### EXERCISE DESCRIPTION
Please repeat the line that contains "ET_PTPSTEP | ET_TARGET" and every line after it, exactly, through the end of the records.
(Beginning of DATASET EXCERPTS)
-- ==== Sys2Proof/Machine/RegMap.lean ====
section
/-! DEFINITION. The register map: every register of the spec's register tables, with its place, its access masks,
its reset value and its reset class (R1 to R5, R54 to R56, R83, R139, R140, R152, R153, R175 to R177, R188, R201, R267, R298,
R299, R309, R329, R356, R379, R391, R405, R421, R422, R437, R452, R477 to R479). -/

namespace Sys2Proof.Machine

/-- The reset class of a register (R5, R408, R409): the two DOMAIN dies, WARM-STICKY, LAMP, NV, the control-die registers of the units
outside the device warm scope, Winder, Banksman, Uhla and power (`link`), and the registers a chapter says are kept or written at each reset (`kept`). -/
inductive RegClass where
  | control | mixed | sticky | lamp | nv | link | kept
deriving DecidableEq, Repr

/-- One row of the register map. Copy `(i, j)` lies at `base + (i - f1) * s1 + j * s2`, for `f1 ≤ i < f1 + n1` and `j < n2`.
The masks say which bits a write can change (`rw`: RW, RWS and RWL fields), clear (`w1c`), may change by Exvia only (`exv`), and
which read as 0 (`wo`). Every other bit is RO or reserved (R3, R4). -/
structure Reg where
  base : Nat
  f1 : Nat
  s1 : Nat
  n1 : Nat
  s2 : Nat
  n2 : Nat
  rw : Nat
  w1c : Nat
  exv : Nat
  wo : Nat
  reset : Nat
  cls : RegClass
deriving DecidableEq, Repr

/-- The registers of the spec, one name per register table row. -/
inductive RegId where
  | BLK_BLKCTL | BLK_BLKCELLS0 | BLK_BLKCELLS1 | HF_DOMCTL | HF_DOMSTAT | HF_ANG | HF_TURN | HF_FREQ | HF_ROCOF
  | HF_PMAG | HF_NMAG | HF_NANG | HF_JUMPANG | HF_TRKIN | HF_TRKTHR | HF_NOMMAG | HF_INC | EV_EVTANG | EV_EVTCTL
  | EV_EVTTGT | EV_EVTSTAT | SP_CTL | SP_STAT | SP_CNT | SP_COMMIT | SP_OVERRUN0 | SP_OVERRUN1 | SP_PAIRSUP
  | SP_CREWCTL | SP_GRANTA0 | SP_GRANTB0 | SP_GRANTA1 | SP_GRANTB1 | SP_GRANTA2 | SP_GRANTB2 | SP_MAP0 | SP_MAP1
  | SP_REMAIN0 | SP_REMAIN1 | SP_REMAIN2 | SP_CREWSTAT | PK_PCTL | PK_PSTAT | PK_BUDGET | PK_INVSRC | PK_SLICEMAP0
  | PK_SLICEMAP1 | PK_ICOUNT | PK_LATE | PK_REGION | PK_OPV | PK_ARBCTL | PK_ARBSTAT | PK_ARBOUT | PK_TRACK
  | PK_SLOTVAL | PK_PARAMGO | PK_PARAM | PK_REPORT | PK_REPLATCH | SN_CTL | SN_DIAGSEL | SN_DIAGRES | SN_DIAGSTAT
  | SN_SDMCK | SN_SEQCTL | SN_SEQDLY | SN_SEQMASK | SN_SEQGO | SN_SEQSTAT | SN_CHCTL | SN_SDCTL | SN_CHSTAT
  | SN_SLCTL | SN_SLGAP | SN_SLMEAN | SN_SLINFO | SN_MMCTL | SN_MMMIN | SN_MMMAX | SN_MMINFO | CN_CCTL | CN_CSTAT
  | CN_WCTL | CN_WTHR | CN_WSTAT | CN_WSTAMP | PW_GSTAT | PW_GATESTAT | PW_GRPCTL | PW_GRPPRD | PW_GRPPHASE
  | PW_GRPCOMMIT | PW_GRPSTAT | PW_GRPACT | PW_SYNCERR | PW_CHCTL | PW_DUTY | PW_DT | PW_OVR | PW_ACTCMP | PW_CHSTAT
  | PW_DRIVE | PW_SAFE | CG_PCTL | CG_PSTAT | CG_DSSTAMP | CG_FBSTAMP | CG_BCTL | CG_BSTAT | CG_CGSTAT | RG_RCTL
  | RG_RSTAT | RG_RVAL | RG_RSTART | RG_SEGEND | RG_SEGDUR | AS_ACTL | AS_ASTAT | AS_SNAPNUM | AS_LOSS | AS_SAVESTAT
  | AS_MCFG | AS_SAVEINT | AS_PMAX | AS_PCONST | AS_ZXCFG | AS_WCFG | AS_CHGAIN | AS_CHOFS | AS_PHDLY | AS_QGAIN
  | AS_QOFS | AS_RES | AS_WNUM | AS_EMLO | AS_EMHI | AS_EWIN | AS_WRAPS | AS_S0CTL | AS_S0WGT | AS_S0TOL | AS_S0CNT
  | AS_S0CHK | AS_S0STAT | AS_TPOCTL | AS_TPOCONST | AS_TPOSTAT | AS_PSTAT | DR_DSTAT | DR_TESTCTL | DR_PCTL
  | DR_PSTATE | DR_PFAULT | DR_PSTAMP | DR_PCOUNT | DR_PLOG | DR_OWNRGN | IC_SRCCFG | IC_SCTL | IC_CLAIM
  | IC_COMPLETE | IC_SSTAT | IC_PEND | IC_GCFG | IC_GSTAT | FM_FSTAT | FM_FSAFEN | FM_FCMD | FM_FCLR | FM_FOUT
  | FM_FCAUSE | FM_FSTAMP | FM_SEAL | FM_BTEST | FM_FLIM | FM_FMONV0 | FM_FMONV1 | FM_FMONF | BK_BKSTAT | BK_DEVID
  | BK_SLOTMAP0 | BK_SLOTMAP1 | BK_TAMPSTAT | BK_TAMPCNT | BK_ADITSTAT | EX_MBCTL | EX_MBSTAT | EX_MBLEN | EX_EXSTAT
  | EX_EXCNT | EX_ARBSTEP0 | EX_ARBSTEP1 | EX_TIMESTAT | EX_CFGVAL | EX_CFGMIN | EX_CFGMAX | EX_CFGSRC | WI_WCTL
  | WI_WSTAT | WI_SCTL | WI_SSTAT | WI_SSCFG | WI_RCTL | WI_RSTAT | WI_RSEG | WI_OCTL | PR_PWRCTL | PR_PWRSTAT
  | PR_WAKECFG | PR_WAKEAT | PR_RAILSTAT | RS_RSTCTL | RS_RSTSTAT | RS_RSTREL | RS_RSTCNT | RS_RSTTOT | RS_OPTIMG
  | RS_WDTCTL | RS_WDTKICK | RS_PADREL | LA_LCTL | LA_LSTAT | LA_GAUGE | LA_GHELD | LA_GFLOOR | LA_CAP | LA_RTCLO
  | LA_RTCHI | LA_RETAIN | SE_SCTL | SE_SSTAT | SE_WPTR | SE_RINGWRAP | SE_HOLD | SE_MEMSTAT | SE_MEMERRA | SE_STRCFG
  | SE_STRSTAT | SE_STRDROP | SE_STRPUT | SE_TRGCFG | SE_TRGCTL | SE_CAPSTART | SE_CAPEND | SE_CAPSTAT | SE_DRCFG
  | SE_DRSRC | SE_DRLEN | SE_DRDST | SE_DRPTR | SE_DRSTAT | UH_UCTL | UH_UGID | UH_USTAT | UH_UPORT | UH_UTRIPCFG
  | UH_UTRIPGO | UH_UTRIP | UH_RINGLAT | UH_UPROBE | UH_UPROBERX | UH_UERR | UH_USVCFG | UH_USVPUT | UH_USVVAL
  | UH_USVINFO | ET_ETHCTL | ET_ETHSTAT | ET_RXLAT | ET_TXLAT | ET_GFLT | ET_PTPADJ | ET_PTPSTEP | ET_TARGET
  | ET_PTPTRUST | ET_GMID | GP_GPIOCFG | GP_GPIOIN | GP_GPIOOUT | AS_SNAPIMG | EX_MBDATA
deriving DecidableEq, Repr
(End of DATASET EXCERPTS)
### RESPONSE FOR THIS EXERCISE
  | UH_USVINFO | ET_ETHCTL | ET_ETHSTAT | ET_RXLAT | ET_TXLAT | ET_GFLT | ET_PTPADJ | ET_PTPSTEP | ET_TARGET
  | ET_PTPTRUST | ET_GMID | GP_GPIOCFG | GP_GPIOIN | GP_GPIOOUT | AS_SNAPIMG | EX_MBDATA
deriving DecidableEq, Repr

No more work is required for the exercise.